I glance at him and raise an eyebrow. “You should probably have spent your time thinking about the son you left behind instead. Excuse me. I just lost my appetite.”

I get to my feet and push my chair in, but before I have a chance to walk away, he grabs me by the wrist and pulls me back toward the table.

“Sit down, Taylee. Let’s talk. I want to know about him. I’ve always felt so fucking bad for never going to visit him. Tell me about him? Please?”

The sheer look of hopelessness in his eyes hits me in my core and I feel myself faltering. I should just walk away, maybe run back home and get Luke. He might still be here by the time we get back, but what if he’s not?

With a heavy sigh, I pull my chair out and sit back down.

“He looks exactly like you. He’s tall too, very quiet and reserved. Doesn’t have much to say—even when you try to have a conversation with him. It’s usually short sentences or one-word answers.”

Trenton chuckles, his eyes showing signs of tears threatening to spill as he lets go of my arm. “He definitely didn’t get that from me.”

“Right.”

I cross my arms over my chest and give him my most defiant stare realizing in this moment that maybe Luke is more like me than I’ve noticed.

Trenton reaches for a napkin and begins to nervously rip pieces from the corners of it. “Um … is he … um … here?”

“No.”

“Fuck,” he says tossing the torn napkin with a sigh. “I would have loved to meet him, you know?”

“I’d rather not upset him,” I reply, jutting my chin out.

Trenton sighs again and looks away for a moment. “Maybe we can have dinner tonight?
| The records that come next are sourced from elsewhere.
-- ==== Sys2Proof/Machine/Codec.lean ====
section
/-! DEFINITION. The frame codec as total functions on values (spec/42_frame_rtu.md, spec/43_frame_tcp.md,
spec/44_frame_ops.md). -/

namespace Sys2Proof.Machine

/-! ### RTU (R120 to R125) -/

/-- DECODE_RTU's function (R121): the length check first, then the CRC. -/
def decodeRtu (b : Bytes) : Except FrameError RtuFrame :=
  if b.length < 4 then .error .tooShort
  else if validate b then
    .ok { address := byteAt b 0
          function := byteAt b 1
          payload := (b.drop 2).take (b.length - 4)
          crc := u16le b (b.length - 2) }
  else .error .badCrc

/-- TO_BYTES of an RtuFrame (R122): the CRC is computed from the current fields, and goes out low byte first (R104). -/
def rtuBytes (f : RtuFrame) : Bytes :=
  f.address :: f.function :: f.payload ++ le16 (bodyCrc f.address f.function f.payload)

/-! ### TCP (R140 to R145) -/

/-- DECODE_TCP's function (R141): fewer than 8 bytes first (D7), then the declared length. protocolId, unitId, the
function code and the payload's shape are not checked (R144, R145). -/
def decodeTcp (b : Bytes) : Except FrameError TcpFrame :=
  if b.length < 8 then .error .tooShort
  else if (u16be b 4).toNat = b.length - 6 then
    .ok { transactionId := u16be b 0
          protocolId := u16be b 2
          unitId := byteAt b 6
          function := byteAt b 7
          payload := b.drop 8 }
  else .error .lengthMismatch

/-- The MBAP length `L = 2 + len(payload)` (R142). -/
def mbapLength (f : TcpFrame) : Nat := 2 + f.payload.length

/-- TO_BYTES of a TcpFrame whose length field fits 16 bits (R142). -/
def tcpBytes (f : TcpFrame) : Bytes :=
  be16 f.transactionId ++ be16 f.protocolId ++ be16 (BitVec.ofNat 16 (mbapLength f)) ++
    (f.unitId :: f.function :: f.payload)

/-! ### Operations over both variants (R160 to R166) -/

/-- GET_ADDRESS (R160): the unit id stands for the address of a TCP frame (D37). -/
def frameAddress : Frame → Byte
  | .rtu f => f.address
  | .tcp f => f.unitId

/-- GET_FUNCTION (R161). -/
def frameFunction : Frame → Byte
  | .rtu f => f.function
  | .tcp f => f.function

/-- GET_PAYLOAD (R162). -/
def framePayload : Frame → Bytes
  | .rtu f => f.payload
  | .tcp f => f.payload

/-- An RtuFrame with its `crc` recomputed from the other fields (D10). -/
def sealRtu (f : RtuFrame) : RtuFrame := { f with crc := bodyCrc f.address f.function f.payload }

/-- SET_PAYLOAD (R163). -/
def setPayload (f : Frame) (payload : Bytes) : Frame :=
  match f with
  | .rtu g => .rtu (sealRtu { g with payload := payload })
  | .tcp g => .tcp { g with payload := payload }

/-- SET_EXCEPTION with a code other than 0 (R164). -/
def setException (f : Frame) (e : Byte) : Frame :=
  match f with
  | .rtu g => .rtu (sealRtu { g with function := setExceptionBit g.function, payload := [e] })
  | .tcp g => .tcp { g with function := setExceptionBit g.function, payload := [e] }

/-- COPY_AS_RESPONSE (R165): a new value equal to `f` in every field (D11). -/
def copyAsResponse (f : Frame) : Frame := f

/-- TO_BYTES (R166): none where R142 refuses. -/
def toBytes : Frame → Option Bytes
  | .rtu f => some (rtuBytes f)
  | .tcp f => if mbapLength f > 0xFFFF then none else some (tcpBytes f)

end Sys2Proof.Machine
end

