-- ==== Sys2Proof/Machine/Reassembler.lean ====
section
/-! DEFINITION. The meanings of the reassembler's step kinds (spec/45_reassembler.md R183 to R193). Each is a step of
port `p`; where the state does not select the kind there is no such step. -/

namespace Sys2Proof.Machine

/-- RA_SHUTDOWN (R183): `run <- STOPPED`; `ls` is left as it is, no read is made, nothing is emitted. -/
def execRaShutdown (p : Nat) (s : State) : Answer :=
  portStep .shutdown p s fun q => .next (s.setPort p { q with run := .stopped })

/-- RA_IDLE_DRAIN (R184): the bytes read are discarded (D18). -/
def execRaIdleDrain (p : Nat) (s : State) : Answer :=
  readingStep .idleDrain p s fun _ ls => ls

/-- RA_IDLE_ADVANCE (R184): a new frame attempt. -/
def execRaIdleAdvance (p : Nat) (s : State) : Answer :=
  readingStep .idleAdvance p s fun _ ls => newAttempt s.cfg ls

/-- RA_SIL_APPEND (R186, R189). -/
def execRaSilAppend (p : Nat) (s : State) : Answer :=
  readingStep .silAppend p s fun bs ls => appendBounded s.cfg bs ls

/-- RA_SIL_WAIT (R186): no change but the read. -/
def execRaSilWait (p : Nat) (s : State) : Answer :=
  readingStep .silWait p s fun _ ls => ls

/-- RA_SIL_BOUNDARY (R186). -/
def execRaSilBoundary (p : Nat) (s : State) : Answer :=
  readingStep .silBoundary p s fun _ ls => toReady ls

/-- RA_FIX_APPEND (R188). -/
def execRaFixAppend (p : Nat) (s : State) : Answer :=
  readingStep .fixAppend p s fun bs ls => appendFixed s.cfg bs ls

/-- RA_FIX_WAIT (R188): no change but the read. -/
def execRaFixWait (p : Nat) (s : State) : Answer :=
  readingStep .fixWait p s fun _ ls => ls

/-- RA_FIX_ABORT (R188, D21). -/
def execRaFixAbort (p : Nat) (s : State) : Answer :=
  readingStep .fixAbort p s fun _ ls => toReady (raiseError ls)

/-- RA_READY_ERROR (R190): the packet is discarded without decoding. -/
def execRaReadyError (p : Nat) (s : State) : Answer := discardAttempt .readyError p s

/-- RA_READY_INVALID (R192): the packet is discarded silently. -/
def execRaReadyInvalid (p : Nat) (s : State) : Answer := discardAttempt .readyInvalid p s

/-- RA_READY_EMIT (R191): the Request goes to the sink and the attempt ends in the same step; while the sink does not
accept, the step holds with `run` and `ls` unchanged (R31). -/
def execRaReadyEmit (p : Nat) (s : State) : Answer :=
  portStep .readyEmit p s fun q =>
    match s.cfg.portIds[p]?, decodeRtu q.ls.packet with
    | none, _ => .refused .noSuchPort
    | some _, .error _ => .refused .stepNotSelected
    | some handle, .ok f =>
      match emit { port := handle, frame := f } s.sink with
      | (true, k) => .next ((s.setSink k).setPort p { q with ls := toIdle q.ls })
      | (false, k) => .next (s.setSink k)

/-- RA_READY_BCAST_DROP (R193): a valid broadcast frame is dropped. -/
def execRaReadyBcastDrop (p : Nat) (s : State) : Answer := discardAttempt .readyBcastDrop p s

end Sys2Proof.Machine
end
The three of us?”

“Maybe. Listen, I have to go,” I say getting to my feet again. This time I’m walking out of here no matter what he has to say.

“Okay. Um, I’ll come back here later then. Say around eight?” he asks, looking into my eyes with so much hope that I could almost swear he’s about to burst from it.

“I’ll talk to him and see what he wants to do,” I promise softly.

Trenton nods as he gets to his feet, the smile still on his face, and uses a knuckle to wipe away a stray tear.

“If I don’t see you guys later, I … Goddamn, Taylee. It was good to see you again,” he says as he shakes his head thoughtfully.

I clasp my hands in front of me and look down at my feet. If what he says is true, if he really thought about me all of these years, then why the hell did he get married again? Why didn’t he look us up?

But the young girl in me that fell for the tall, dark, mysterious, semi-stranger is starting to come to the surface again. I lean over and give him a quick peck on the cheek before I turn around and run out of the restaurant.

And I don’t stop running until I get home again.